YOUR GOAL: Please repeat the lines below, exactly and only, from the one that holds "theorem countCore_rst (g" through the one that holds "(countCore_law ..).1 .steer (by decide)".

[SOURCE MATERIAL — start]

-- ==== Sys2Proof/Laws/Frames.lean ====
section
/-! SUPPORT. What the operations that most commands share leave as it was, one lemma per field, so that simp reads a field through them. -/

set_option linter.all false

namespace Sys2Proof.Machine

/-! ### countCore -/

@[simp] theorem countCore_now (g : Nat) (ev : Nat) (qual : Nat) (s : State) : (countCore g ev qual s).now = s.now :=
  (countCore_law ..).1 .now (by decide)
@[simp] theorem countCore_freeCtr (g : Nat) (ev : Nat) (qual : Nat) (s : State) : (countCore g ev qual s).freeCtr = s.freeCtr :=
  (countCore_law ..).1 .freeCtr (by decide)
@[simp] theorem countCore_mem (g : Nat) (ev : Nat) (qual : Nat) (s : State) : (countCore g ev qual s).mem = s.mem := by
  first | rfl | (unfold countCore; (try dsimp only); (repeat' split) <;> (try rfl) <;> simp)
@[simp] theorem countCore_cores (g : Nat) (ev : Nat) (qual : Nat) (s : State) : (countCore g ev qual s).cores = s.cores :=
  (countCore_law ..).1 .cores (by decide)
@[simp] theorem countCore_clus (g : Nat) (ev : Nat) (qual : Nat) (s : State) : (countCore g ev qual s).clus = s.clus :=
  (countCore_law ..).1 .clus (by decide)
@[simp] theorem countCore_ctxs (g : Nat) (ev : Nat) (qual : Nat) (s : State) : (countCore g ev qual s).ctxs = s.ctxs :=
  (countCore_law ..).1 .ctxs (by decide)
@[simp] theorem countCore_transit (g : Nat) (ev : Nat) (qual : Nat) (s : State) : (countCore g ev qual s).transit = s.transit :=
  (countCore_law ..).1 .transit (by decide)
@[simp] theorem countCore_ddr (g : Nat) (ev : Nat) (qual : Nat) (s : State) : (countCore g ev qual s).ddr = s.ddr :=
  (countCore_law ..).1 .ddr (by decide)
@[simp] theorem countCore_hst (g : Nat) (ev : Nat) (qual : Nat) (s : State) : (countCore g ev qual s).hst = s.hst :=
  (countCore_law ..).1 .hst (by decide)
@[simp] theorem countCore_idb (g : Nat) (ev : Nat) (qual : Nat) (s : State) : (countCore g ev qual s).idb = s.idb :=
  (countCore_law ..).1 .idb (by decide)
@[simp] theorem countCore_rst (g : Nat) (ev : Nat) (qual : Nat) (s : State) : (countCore g ev qual s).rst = s.rst :=
  (countCore_law ..).1 .rst (by decide)
@[simp] theorem countCore_log (g : Nat) (ev : Nat) (qual : Nat) (s : State) : (countCore g ev qual s).log = s.log :=
  (countCore_law ..).1 .log (by decide)
@[simp] theorem countCore_fab (g : Nat) (ev : Nat) (qual : Nat) (s : State) : (countCore g ev qual s).fab = s.fab :=
  (countCore_law ..).1 .fab (by decide)
@[simp] theorem countCore_link (g : Nat) (ev : Nat) (qual : Nat) (s : State) : (countCore g ev qual s).link = s.link :=
  (countCore_law ..).1 .link (by decide)
@[simp] theorem countCore_steer (g : Nat) (ev : Nat) (qual : Nat) (s : State) : (countCore g ev qual s).steer = s.steer :=
  (countCore_law ..).1 .steer (by decide)
@[simp] theorem countCore_stew (g : Nat) (ev : Nat) (qual : Nat) (s : State) : (countCore g ev qual s).stew = s.stew :=
  (countCore_law ..).1 .stew (by decide)
@[simp] theorem countCore_ckpt (g : Nat) (ev : Nat) (qual : Nat) (s : State) : (countCore g ev qual s).ckpt = s.ckpt :=
  (countCore_law ..).1 .ckpt (by decide)
@[simp] theorem countCore_time (g : Nat) (ev : Nat) (qual : Nat) (s : State) : (countCore g ev qual s).time = s.time :=
  (countCore_law ..).1 .time (by decide)
@[simp] theorem countCore_boot (g : Nat) (ev : Nat) (qual : Nat) (s : State) : (countCore g ev qual s).boot = s.boot :=
  (countCore_law ..).1 .boot (by decide)
@[simp] theorem countCore_pwr (g : Nat) (ev : Nat) (qual : Nat) (s : State) : (countCore g ev qual s).pwr = s.pwr :=
  (countCore_law ..).1 .pwr (by decide)
@[simp] theorem countCore_upd (g : Nat) (ev : Nat) (qual : Nat) (s : State) : (countCore g ev qual s).upd = s.upd :=
  (countCore_law ..).1 .upd (by decide)
@[simp] theorem countCore_pins (g : Nat) (ev : Nat) (qual : Nat) (s : State) : (countCore g ev qual s).pins = s.pins :=
  (countCore_law ..).1 .pins (by decide)
@[simp] theorem countCore_eth (g : Nat) (ev : Nat) (qual : Nat) (s : State) : (countCore g ev qual s).eth = s.eth :=
  (countCore_law ..).1 .eth (by decide)
@[simp] theorem countCore_side (g : Nat) (ev : Nat) (qual : Nat) (s : State) : (countCore g ev qual s).side = s.side :=
  (countCore_law ..).1 .side (by decide)
@[simp] theorem countCore_sent (g : Nat) (ev : Nat) (qual : Nat) (s : State) : (countCore g ev qual s).sent = s.sent :=
  (countCore_law ..).1 .sent (by decide)
@[simp] theorem countCore_pending (g : Nat) (ev : Nat) (qual : Nat) (s : State) : (countCore g ev qual s).pending = s.pending :=
  (countCore_law ..).1 .pending (by decide)

/-! ### countCoreN -/

@[simp] theorem countCoreN_now (g : Nat) (ev : Nat) (qual : Nat) (n : Nat) (s : State) : (countCoreN g ev qual n s).now = s.now :=
  (countCoreN_law ..).1 .now (by decide)
@[simp] theorem countCoreN_freeCtr (g : Nat) (ev : Nat) (qual : Nat) (n : Nat) (s : State) : (countCoreN g ev qual n s).freeCtr = s.freeCtr :=
  (countCoreN_law ..).1 .freeCtr (by decide)
@[simp] theorem countCoreN_mem (g : Nat) (ev : Nat) (qual : Nat) (n : Nat) (s : State) : (countCoreN g ev qual n s).mem = s.mem := by
  first | rfl | (unfold countCoreN; (try dsimp only); (repeat' split) <;> (try rfl) <;> simp)
@[simp] theorem countCoreN_cores (g : Nat) (ev : Nat) (qual : Nat) (n : Nat) (s : State) : (countCoreN g ev qual n s).cores = s.cores :=
  (countCoreN_law ..).1 .cores (by decide)
@[simp] theorem countCoreN_clus (g : Nat) (ev : Nat) (qual : Nat) (n : Nat) (s : State) : (countCoreN g ev qual n s).clus = s.clus :=
  (countCoreN_law ..).1 .clus (by decide)
@[simp] theorem countCoreN_ctxs (g : Nat) (ev : Nat) (qual : Nat) (n : Nat) (s : State) : (countCoreN g ev qual n s).ctxs = s.ctxs :=
  (countCoreN_law ..).1 .ctxs (by decide)
@[simp] theorem countCoreN_transit (g : Nat) (ev : Nat) (qual : Nat) (n : Nat) (s : State) : (countCoreN g ev qual n s).transit = s.transit :=
  (countCoreN_law ..).1 .transit (by decide)
@[simp] theorem countCoreN_ddr (g : Nat) (ev : Nat) (qual : Nat) (n : Nat) (s : State) : (countCoreN g ev qual n s).ddr = s.ddr :=
  (countCoreN_law ..).1 .ddr (by decide)
@[simp] theorem countCoreN_hst (g : Nat) (ev : Nat) (qual : Nat) (n : Nat) (s : State) : (countCoreN g ev qual n s).hst = s.hst :=
  (countCoreN_law ..).1 .hst (by decide)
@[simp] theorem countCoreN_idb (g : Nat) (ev : Nat) (qual : Nat) (n : Nat) (s : State) : (countCoreN g ev qual n s).idb = s.idb :=
  (countCoreN_law ..).1 .idb (by decide)
@[simp] theorem countCoreN_rst (g : Nat) (ev : Nat) (qual : Nat) (n : Nat) (s : State) : (countCoreN g ev qual n s).rst = s.rst :=
  (countCoreN_law ..).1 .rst (by decide)
@[simp] theorem countCoreN_log (g : Nat) (ev : Nat) (qual : Nat) (n : Nat) (s : State) : (countCoreN g ev qual n s).log = s.log :=
  (countCoreN_law ..).1 .log (by decide)
@[simp] theorem countCoreN_fab (g : Nat) (ev : Nat) (qual : Nat) (n : Nat) (s : State) : (countCoreN g ev qual n s).fab = s.fab :=
  (countCoreN_law ..).1 .fab (by decide)
@[simp] theorem countCoreN_link (g : Nat) (ev : Nat) (qual : Nat) (n : Nat) (s : State) : (countCoreN g ev qual n s).link = s.link :=
  (countCoreN_law ..).1 .link (by decide)
@[simp] theorem countCoreN_steer (g : Nat) (ev : Nat) (qual : Nat) (n : Nat) (s : State) : (countCoreN g ev qual n s).steer = s.steer :=
  (countCoreN_law ..).1 .steer (by decide)
@[simp] theorem countCoreN_stew (g : Nat) (ev : Nat) (qual : Nat) (n : Nat) (s : State) : (countCoreN g ev qual n s).stew = s.stew :=
  (countCoreN_law ..).1 .stew (by decide)
@[simp] theorem countCoreN_ckpt (g : Nat) (ev : Nat) (qual : Nat) (n : Nat) (s : State) : (countCoreN g ev qual n s).ckpt = s.ckpt :=
  (countCoreN_law ..).1 .ckpt (by decide)
@[simp] theorem countCoreN_time (g : Nat) (ev : Nat) (qual : Nat) (n : Nat) (s : State) : (countCoreN g ev qual n s).time = s.time :=
  (countCoreN_law ..).1 .time (by decide)
@[simp] theorem countCoreN_boot (g : Nat) (ev : Nat) (qual : Nat) (n : Nat) (s : State) : (countCoreN g ev qual n s).boot = s.boot :=
  (countCoreN_law ..).1 .boot (by decide)
@[simp] theorem countCoreN_pwr (g : Nat) (ev : Nat) (qual : Nat) (n : Nat) (s : State) : (countCoreN g ev qual n s).pwr = s.pwr :=
  (countCoreN_law ..).1 .pwr (by decide)
@[simp] theorem countCoreN_upd (g : Nat) (ev : Nat) (qual : Nat) (n : Nat) (s : State) : (countCoreN g ev qual n s).upd = s.upd :=
  (countCoreN_law ..).1 .upd (by decide)
@[simp] theorem countCoreN_pins (g : Nat) (ev : Nat) (qual : Nat) (n : Nat) (s : State) : (countCoreN g ev qual n s).pins = s.pins :=
  (countCoreN_law ..).1 .pins (by decide)
@[simp] theorem countCoreN_eth (g : Nat) (ev : Nat) (qual : Nat) (n : Nat) (s : State) : (countCoreN g ev qual n s).eth = s.eth :=
  (countCoreN_law ..).1 .eth (by decide)
@[simp] theorem countCoreN_side (g : Nat) (ev : Nat) (qual : Nat) (n : Nat) (s : State) : (countCoreN g ev qual n s).side = s.side :=
  (countCoreN_law ..).1 .side (by decide)
@[simp] theorem countCoreN_sent (g : Nat) (ev : Nat) (qual : Nat) (n : Nat) (s : State) : (countCoreN g ev qual n s).sent = s.sent :=
  (countCoreN_law ..).1 .sent (by decide)
@[simp] theorem countCoreN_pending (g : Nat) (ev : Nat) (qual : Nat) (n : Nat) (s : State) : (countCoreN g ev qual n s).pending = s.pending :=
  (countCoreN_law ..).1 .pending (by decide)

[SOURCE MATERIAL — finish]

ANSWER BOX:
@[simp] theorem countCore_rst (g : Nat) (ev : Nat) (qual : Nat) (s : State) : (countCore g ev qual s).rst = s.rst :=
  (countCore_law ..).1 .rst (by decide)
@[simp] theorem countCore_log (g : Nat) (ev : Nat) (qual : Nat) (s : State) : (countCore g ev qual s).log = s.log :=
  (countCore_law ..).1 .log (by decide)
@[simp] theorem countCore_fab (g : Nat) (ev : Nat) (qual : Nat) (s : State) : (countCore g ev qual s).fab = s.fab :=
  (countCore_law ..).1 .fab (by decide)
@[simp] theorem countCore_link (g : Nat) (ev : Nat) (qual : Nat) (s : State) : (countCore g ev qual s).link = s.link :=
  (countCore_law ..).1 .link (by decide)
@[simp] theorem countCore_steer (g : Nat) (ev : Nat) (qual : Nat) (s : State) : (countCore g ev qual s).steer = s.steer :=
  (countCore_law ..).1 .steer (by decide)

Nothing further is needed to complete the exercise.